→ DESCRIPTION OF THE TASK
Pull every line containing "with" from the data.

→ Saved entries
________

-- ==== Sys2Proof/Machine/FpFam.lean ====
section
/-! DEFINITION.
Fingerprints between the Well, host memory and flash (R249, R253, R324). -/

namespace Sys2Proof.Machine

/-- CMD_FP_SAVE (R249, R324): the k-th target's slot goes to its place in the buffer, or to
flash. Log 11 (DEDUCED). Log 53 (DEDUCED). -/
def execCmdFpSave (h : CmdHdr) (toFlash : Byte) (buf : BitVec 64) (s : State) :
    Host.Outcome State Fault Refusal :=
  onLive s fun s =>
    let ok := toFlash == 0 || (toFlash == 1 && buf == 0)
    let t := s.runCmd h .fpSave ok false true fun k i e s =>
      onPort e (fun p s =>
        match (s.port p).fp with
        | none => s.finish k e .refused
        | some f =>
          if toFlash = 0 then
            s.doneNext k e fun t =>
              let a := buf.toNat + 2048 * i
              (t.modPort p fun q => { q with fpCopyAt := some (t.now, a) }).hostWrite a f
          else
            let w : FpWrite := { port := p, key := k, tick := s.now + 1, body := f }
            { s with flash := { s.flash with fpq := s.flash.fpq ++ [w] } }) s
    inNextTick (State.fpNext 129) t

/-- FP_FLASH_WRITE_DONE (R249): CHECK is written last, and the next write begins. Log 53 (DEDUCED). -/
def execFpFlashWriteDone (p : PortId) (s : State) : Host.Outcome State Fault Refusal :=
  onLive s fun s =>
    match s.flash.fpq with
    | [] => s
    | w :: ws =>
      match w.copy with
      | none => s
      | some (k, check) =>
        if w.port != p then s
        else
          let t := (s.flashWrite (fpFlashAddr p k + 2016) check).finish w.key (.port p) .ok
          State.fpNext 1024 { t with flash := { t.flash with fpq := ws } }

/-- R249, R324. The fingerprint that a load brings, or the status with which it fails. -/
def State.fpBrought (s : State) (p : PortId) (fromFlash : Bool) (f : Bytes) : Bytes × Option ST :=
  let src := if fromFlash then (s.fpFlash p).map fun c => c.2 else some f
  if s.pst p == .training || s.pst p == .test then ([], some .busy)
  else
    match src with
    | none => ([], some .refused)
    | some f =>
      let own := if fpByTail f then fpTail f else fpHead f
      if fpCheckOk f && own == phyId p then (f, none) else ([], some .badParam)

/-- R179, R252, R253. A load into the slot; a CLEAR of the same tick stands. -/
def State.fpLoad (s : State) (p : PortId) (f : Bytes) : State :=
  if (s.port p).fpClearAt = some s.now then s
  else s.modPort p fun q => { q with
    fp := some (fpSetLoaded f), fpLoadAt := some s.now,
    dorm := { q.dorm with evicted := q.dorm.evicted || q.link.state == .dormant } }

/-- CMD_FP_LOAD (R179, R249, R252, R324): the slot is replaced, with SOURCE = LOADED.
Log 11 (DEDUCED). Log 53 (DEDUCED). -/
def execCmdFpLoad (h : CmdHdr) (fromFlash : Byte) (data : List Bytes) (s : State) :
    Host.Outcome State Fault Refusal :=
  onLive s fun s =>
    let ok := decide (fromFlash.toNat ≤ 1)
    s.runCmd h .fpLoad ok false true fun k i e s =>
      onPort e (fun p s =>
        match s.fpBrought p (fromFlash == 1) (data.getD i []) with
        | (_, some st) => s.finish k e st
        | (f, none) => s.doneNext k e fun t => t.fpLoad p f) s

end Sys2Proof.Machine
end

________

→ SOLUTION BELOW
        match (s.port p).fp with
              (t.modPort p fun q => { q with fpCopyAt := some (t.now, a) }).hostWrite a f
            { s with flash := { s.flash with fpq := s.flash.fpq ++ [w] } }) s
    match s.flash.fpq with
      match w.copy with
          State.fpNext 1024 { t with flash := { t.flash with fpq := ws } }
/-- R249, R324. The fingerprint that a load brings, or the status with which it fails. -/
    match src with
  else s.modPort p fun q => { q with
    dorm := { q.dorm with evicted := q.dorm.evicted || q.link.state == .dormant } }
/-- CMD_FP_LOAD (R179, R249, R252, R324): the slot is replaced, with SOURCE = LOADED.
        match s.fpBrought p (fromFlash == 1) (data.getD i []) with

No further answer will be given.